I was worried that I was going to find out that my PBC had advanced since I had had a second portal hypertension burst varices bleed.

But no, my blood chemistry remains stable for a person with PBC.

So why the bleeds?

It’s a mechanical issue, according to Dr. McGuire. The blood wants to get up to the heart and lungs. It wants to go through the liver, but the PBC has blocked its usual routes.
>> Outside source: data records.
-- ==== Sys2Proof/Machine/Egress.lean ====
section
/-! DEFINITION. Egress: late work, the latch of a command, emission on pins and lanes, the halt messages (R35 to R39, R309,
R340 to R345, R364, R377 to R382). -/

namespace Sys2Proof.Machine

/-! ### On time and late -/

/-- The stages a pen takes part in. -/
def State.stagesOfPen (s : State) (first : Nat) : List Nat :=
  (List.range s.stages.length).filter fun k => match s.stages[k]? with
    | none => false
    | some x => x.parts.any (·.1 == first)

/-- Whether an activation is replacing a pen, from T0 to T1, or its loading failed and the pen stays stopped (R304, R305). -/
def State.replacing (s : State) (first : Nat) : Bool :=
  s.ldr.stopped.contains first ||
  match s.ldr.load with
  | none => false
  | some l => l.replaced.contains first

/-- Whether a pen has a LOST member. -/
def State.hasLost (s : State) (p : Pen) : Bool := (s.memberFolds p).any fun pf => (s.fold pf).lost

/-- A pen held out of ON by its recorded state or by READY: neither on time nor late (R35, R436). -/
def State.penHeld (s : State) (p : Pen) : Bool := !s.running || p.recorded != .on

/-- Whether a pen is on time up to now (R35). -/
def State.penOnTime (s : State) (p : Pen) : Bool :=
  (s.stagesOfPen p.cfg.first).all p.yielded.contains && !p.late && !p.faulted && !(s.hasLost p) && !p.shedNow &&
    !p.substPend && !(s.replacing p.cfg.first)

/-- Whether a pen is late (R35). -/
def State.penLate (s : State) (p : Pen) : Bool := s.replacing p.cfg.first || (!(s.penHeld p) && !(s.penOnTime p))

/-! ### Channels -/

/-- The STAT register of an egress channel. -/
def egStatReg : EgCh → Reg
  | .pins g => ⟨.pgStat, g, 0⟩
  | .lane l k => ⟨.egStat, l, k⟩

/-- An egress channel's state. -/
def State.egress (s : State) : EgCh → Egress
  | .pins g => Store.get s.edge.groups {} g
  | .lane l k => Store.get (s.lane l).eg {} k

/-- Change a lane. -/
def State.modLane (s : State) (l : Nat) (g : Lane → Lane) : State :=
  { s with lanes := Store.set s.lanes {} l (g (s.lane l)) }

/-- Replace an egress channel's state. -/
def State.setEgress (s : State) (c : EgCh) (e : Egress) : State :=
  match c with
  | .pins g => { s with edge := { s.edge with groups := Store.set s.edge.groups {} g e } }
  | .lane l k => s.modLane l fun x => { x with eg := Store.set x.eg {} k e }

/-- Whether a channel's configuration is being replaced (R309). -/
def State.egLoading (s : State) : EgCh → Bool
  | .pins g => bit s.edge.grpLoad g
  | .lane l k => bit (s.lane l).chLoad k

/-- Words of a bank as a channel found them: none where one holds an uncorrectable error (R227, R228, R341). -/
def foundWords (b word : Nat) : List (Dword × Ecc) → State → Option (List Dword) × State
  | [], s => (some [], s)
  | x :: l, s =>
    if x.2 = .double then (none, eccRecord b word false s)
    else
      let r := foundWords b (word + 1) l (if x.2 = .single then eccCorrect b word s else s)
      (r.1.map (x.1 :: ·), r.2)

/-- The bank of a logical fold, where an egress channel can read it (R341). -/
def egressBank (s : State) (lf : Nat) : Option Nat :=
  match s.bankOf lf with
  | none => none
  | some b => if (s.bank b).power != .on || s.bankShut b then none else some b

/-- The pen's command words of a channel, as it found them 4 cycles before its latch cycle (R340, R378). -/
def ownWords (c : EgCh) (s : State) : Option (List Dword) × State :=
  let x := commandWords s c
  match egressBank s x.1 with
  | none => (none, s)
  | some b => foundWords b x.2.1 ((Store.get s.edge.samples none (egKey c)).getD (rawWords s b x.2.1 x.2.2)) s

/-- The safe command words of a channel: a pin group holds them itself (R340, R378). -/
def safeWords (c : EgCh) (s : State) : Option (List Dword) × State :=
  match c with
  | .pins g => (some [BitVec.ofNat 64 ((s.reg .pgSafeHi g).toNat * 2 ^ 32 + (s.reg .pgSafeLo g).toNat)], s)
  | .lane l k =>
    let w := s.rf .egAux l 15 0 k
    match egressBank s (s.rf .egCmd l 31 24 k) with
    | none => (none, s)
    | some b => foundWords b w (rawWords s b w (s.rf .egCmd l 20 16 k + 1)) s

/-- What a channel latches under its late policy: ACTION, words, and whether words it needed could not be read (R36, R378,
R379). -/
def policyCommand (c : EgCh) (e : Egress) (run : Nat) (s : State) : (Nat × List Dword × Bool) × State :=
  let w := s.regR (egCfgReg c)
  let safe := fun (s : State) => match safeWords c s with
    | (some l, s) => ((2, l, false), s)
    | (none, s) => ((4, ([] : List Dword), true), s)
  match fld w 30 29 with
  | 0 =>
    match e.held with
    | some l => if run < fld w 28 21 then ((3, l, false), s) else safe s
    | none => safe s
  | 1 => safe s
  | _ => ((0, [], false), s)

/-- Queue a latched command with its emission frame and cycle, and a pin group's PULSE and WIDTH (R343, R345). -/
def queueCommand (c : EgCh) (latchAt action : Nat) (words : List Dword) (run : Nat) (s : State) : State :=
  let delay := fld (s.regR (egCfgReg c)) 20 13
  let d := match c with
    | .pins g => s.rf .pgTime g 29 0
    | .lane l k => s.rf .egTime l 29 0 k
  let lc := if delay = 0 && d ≤ latchAt then latchAt + 1 else d
  let e := s.egress c
  let pw := match c with
    | .pins g => (bit (s.reg .pgCfg g) 12, s.rf .pgWidth g 15 0)
    | .lane _ _ => (false, 0)
  let q := e.queue ++ [⟨delay, lc, action, words, run, s.frame.epoch, pw.1, pw.2⟩]
  s.setEgress c { e with queue := q.drop (q.length - 256) }

/-- Record the outcome of a latch in the channel's STAT. -/
def latchStat (c : EgCh) (late unread : Bool) (run : Nat) (s : State) : State :=
  let r := egStatReg c
  s.setReg r.name r.i r.j (bit32 late 31 ||| at32 (min run 255) 23 ||| bit32 unread 22)

/-- EGRESS_LATCH: a channel latches one command for the frame (R36, R37, R309, R340, R341, R378, R379, R382, R436). -/
def egressLatch (c : EgCh) (s : State) : State :=
  let w := s.regR (egCfgReg c)
  let e := s.egress c
  if s.ldr.inForce.isNone || !s.frame.ticked || s.frame.hold || s.edge.halted || !(bit w 31) || e.latched ||
      s.egLoading c then s
  else
    let lc := s.latchCycle (fld w 7 0)
    let s := advanceTo lc s
    match s.penAt (fld w 7 0) with
    | none => s
    | some p =>
      if s.penHeld p && !(s.replacing p.cfg.first) then
        let s := s.setEgress c { e with latched := true }
        queueCommand c lc 0 [] e.run (latchStat c false false e.run s)
      else
        let own := if s.penOnTime p then ownWords c s else (none, s)
        match own with
        | (some l, s) =>
          let s := s.setEgress c { e with latched := true, run := 0, held := some l }
          queueCommand c lc 1 l 0 (latchStat c false false 0 s)
        | (none, s') =>
          let run := e.run + 1
          let r := policyCommand c e run s'
          let s2 := r.2.setEgress c { e with latched := true, run := run }
          queueCommand c lc r.1.1 r.1.2.1 run (latchStat c true (s.penOnTime p || r.1.2.2) run s2)

/-! ### Emission -/

/-- The command that falls due next among those of this frame: the earliest cycle, and of several in one cycle the one
latched last (R345). -/
def dueCommand (q : List EgCmd) : Option EgCmd :=
  q.foldl (fun b x => if x.left ≠ 0 then b else match b with
    | none => some x
    | some y => if y.cycle < x.cycle then b else some x) none

/-- The pins a pin group drives (R335). -/
def groupPins (s : State) (g : Nat) : List Nat :=
  (List.range 192).filter fun p => let w := s.reg .pinOut p; fld w 15 14 = 1 && fld w 11 8 = g

/-- One pin takes its bit of a command, from the next cycle on (R342 to R344). -/
def drivePin (b pulse : Bool) (w p : Nat) (s : State) : State :=
  if pulse && !b then s
  else { s with edge := { s.edge with
    onNext := setBit s.edge.onNext p b
    timers := Store.set s.edge.timers none p (guardOpt pulse (s.frame.time + 1 + 1000 * w)) } }

/-- The pins of a group take the bits of a command (R342, R344). -/
def drivePins (g : Nat) (x : EgCmd) (s : State) : State :=
  (groupPins s g).foldl (fun s p => drivePin (bit (x.words.headD 0) (fld (s.reg .pinOut p) 5 0)) x.pulse x.width p s) s

/-- A pin group emits a command. -/
def emitPins (g : Nat) (x : EgCmd) (s : State) : State :=
  if !(bit (s.reg .pgCfg g) 31) then s
  else strobe (0x20 + g) (drivePins g x (s.setReg .pgLast g 0 ((x.words.headD 0).setWidth 32)))

/-- A Filop Link message with its trailer (R358). -/
def linkMessage (type flags stream : Nat) (epoch : BitVec 48) (payload : List Byte) : List Byte :=
  let m := leBytes 1 type ++ leBytes 1 flags ++ leBytes 2 stream ++ leBytes 6 epoch.toNat ++ leBytes 4 0 ++
    leBytes 2 payload.length ++ payload
  m ++ leBytes 4 (crc32c m)

/-- The ACTUATE message of a command (R377). -/
def actuateMessage (s : State) (l k : Nat) (x : EgCmd) : List Byte :=
  linkMessage 2 0 (s.rf .egAux l 31 16 k) s.frame.epoch
    (leBytes 1 x.action ++ leBytes 1 k ++ leBytes 2 (min x.run 65535) ++ leBytes 4 x.epoch.toNat ++
      x.words.flatMap fun w => leBytes 8 w.toNat)

/-- Whether a lane is a Filop Link lane that is enabled. -/
def State.linkLane (s : State) (l : Nat) : Bool := bit (s.reg .laneCfg l) 31 && !(bit (s.reg .laneCfg l) 30)

/-- A lane channel emits a command: nothing on a 25GBASE-R lane (R380, R381). -/
def emitLane (l k : Nat) (x : EgCmd) (s : State) : State :=
  if s.linkLane l && bit (s.reg .egCfg l k) 31 && !(s.lane l).loading then s.emit (.lane l (actuateMessage s l k x)) else s

/-- Emit one command of a channel. -/
def emitCommand (c : EgCh) (x : EgCmd) (s : State) : State :=
  match c with
  | .pins g => emitPins g x s
  | .lane l k => emitLane l k x s

/-- The command due next is emitted at its cycle, and every other one of that cycle is discarded (R343, R345). -/
def emitDue (c : EgCh) (s : State) : State :=
  let e := s.egress c
  match dueCommand e.queue with
  | none => s
  | some x =>
    let s := advanceTo x.cycle s
    emitCommand c x (s.setEgress c { e with queue := e.queue.filter fun y => !(y.left == 0 && y.cycle == x.cycle) })

/-- A lane channel emits its command due next, those of lower channels that fall due in the same cycle first (R380). -/
def emitLaneDue (l : Fin 32) (k : Fin 4) (s : State) : State :=
  match dueCommand (s.egress (.lane l k)).queue with
  | none => s
  | some x =>
    let low := (List.finRange 4).filter fun j => j < k && match dueCommand (s.egress (.lane l j)).queue with
      | none => false
      | some y => y.cycle == x.cycle
    emitDue (.lane l k) (low.foldl (fun s j => emitDue (.lane l j) s) s)

/-- At the tick that ends a frame a channel emits the command that fell due in it and was not reached, the one latched last
of them; the others come one frame nearer (R343, R345). -/
def egressTick (c : EgCh) (s : State) : State :=
  let e := s.egress c
  if e.queue.isEmpty && !e.latched then s
  else
    let due := e.queue.filter (·.left == 0)
    let rest := (e.queue.filter (·.left != 0)).map fun x => { x with left := x.left - 1 }
    let s := s.setEgress c { e with queue := rest, latched := false }
    match due.getLast? with
    | none => s
    | some x => emitCommand c x s

/-- The halt message of a channel: its safe words under SAFE or HOLD, NONE under PASS, nothing on a lane whose link is down;
its queue is discarded (R379, R382). -/
def haltChannel (c : EgCh) (s : State) : State :=
  let e := s.egress c
  let s := if e.queue.isEmpty then s else s.setEgress c { e with queue := [] }
  match c with
  | .pins _ => s
  | .lane l k =>
    let w := s.regR (egCfgReg c)
    if !(bit w 31) || !(s.linkLane l) || !(bit (s.reg .laneStatus l) 31) then s
    else
      let r := if fld w 30 29 = 2 then ((0, ([] : List Dword)), s)
        else match safeWords c s with
          | (some x, s) => ((2, x), s)
          | (none, s) => ((4, []), s)
      r.2.emit (.lane l (actuateMessage r.2 l k ⟨0, 0, r.1.1, r.1.2, e.run, r.2.frame.epoch, false, 0⟩))

/-- The lane channels at a tick: the messages that fall due then, kept until TIME has gone (R343, R380). -/
def lanesDue (s : State) : List Output × State :=
  let t := ((List.finRange 32).flatMap fun l => (List.finRange 4).map (EgCh.lane l)).foldl (fun s c => egressTick c s) { s with out := [] }
  (t.out, { t with out := s.out })

/-- The TIME messages of a tick (R364). -/
def timeMessages (s : State) : State :=
  (List.range 32).foldl (fun s l =>
    if s.linkLane l && bit (s.reg .laneCfg l) 28 && !(s.lane l).loading then
      s.emit (.lane l (linkMessage 3 1 0 s.frame.epoch (leBytes 8 s.frame.time)))
    else s) s

/-! ### The commands -/

/-- EGRESS_LATCH (R36). -/
def execEgressLatch (ch : EgCh) (s : State) : Out := .next (egressLatch ch s)

/-- EMISSION (R343). -/
def execEmission (g : Fin 16) (s : State) : Out := .next (emitDue (.pins g) s)

/-- ACTUATE (R380). -/
def execActuate (l : Fin 32) (k : Fin 4) (s : State) : Out := .next (emitLaneDue l k s)

end Sys2Proof.Machine
end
It could decide to take stronger, wider vessels in my back, for example, as its detour route. But no, instead my blood has chosen to detour through my stomach and esophagus, taking routes that can’t handle that volume of traffic, stressing vessels not meant to handle such loads. When these routes are stressed to the breaking point, they break, and the endoscopy road crew has to come and clean up the mess and patch up the leaks, About the only thing otherwise that can be done is routine maintenance — that is, endoscopy to check out potential problems and band the varices — block the routes — before they have a chance to burst.

So April I’ll have another endoscopy. And who knows, maybe I won’t have a third consecutive bloody August. That would be nice.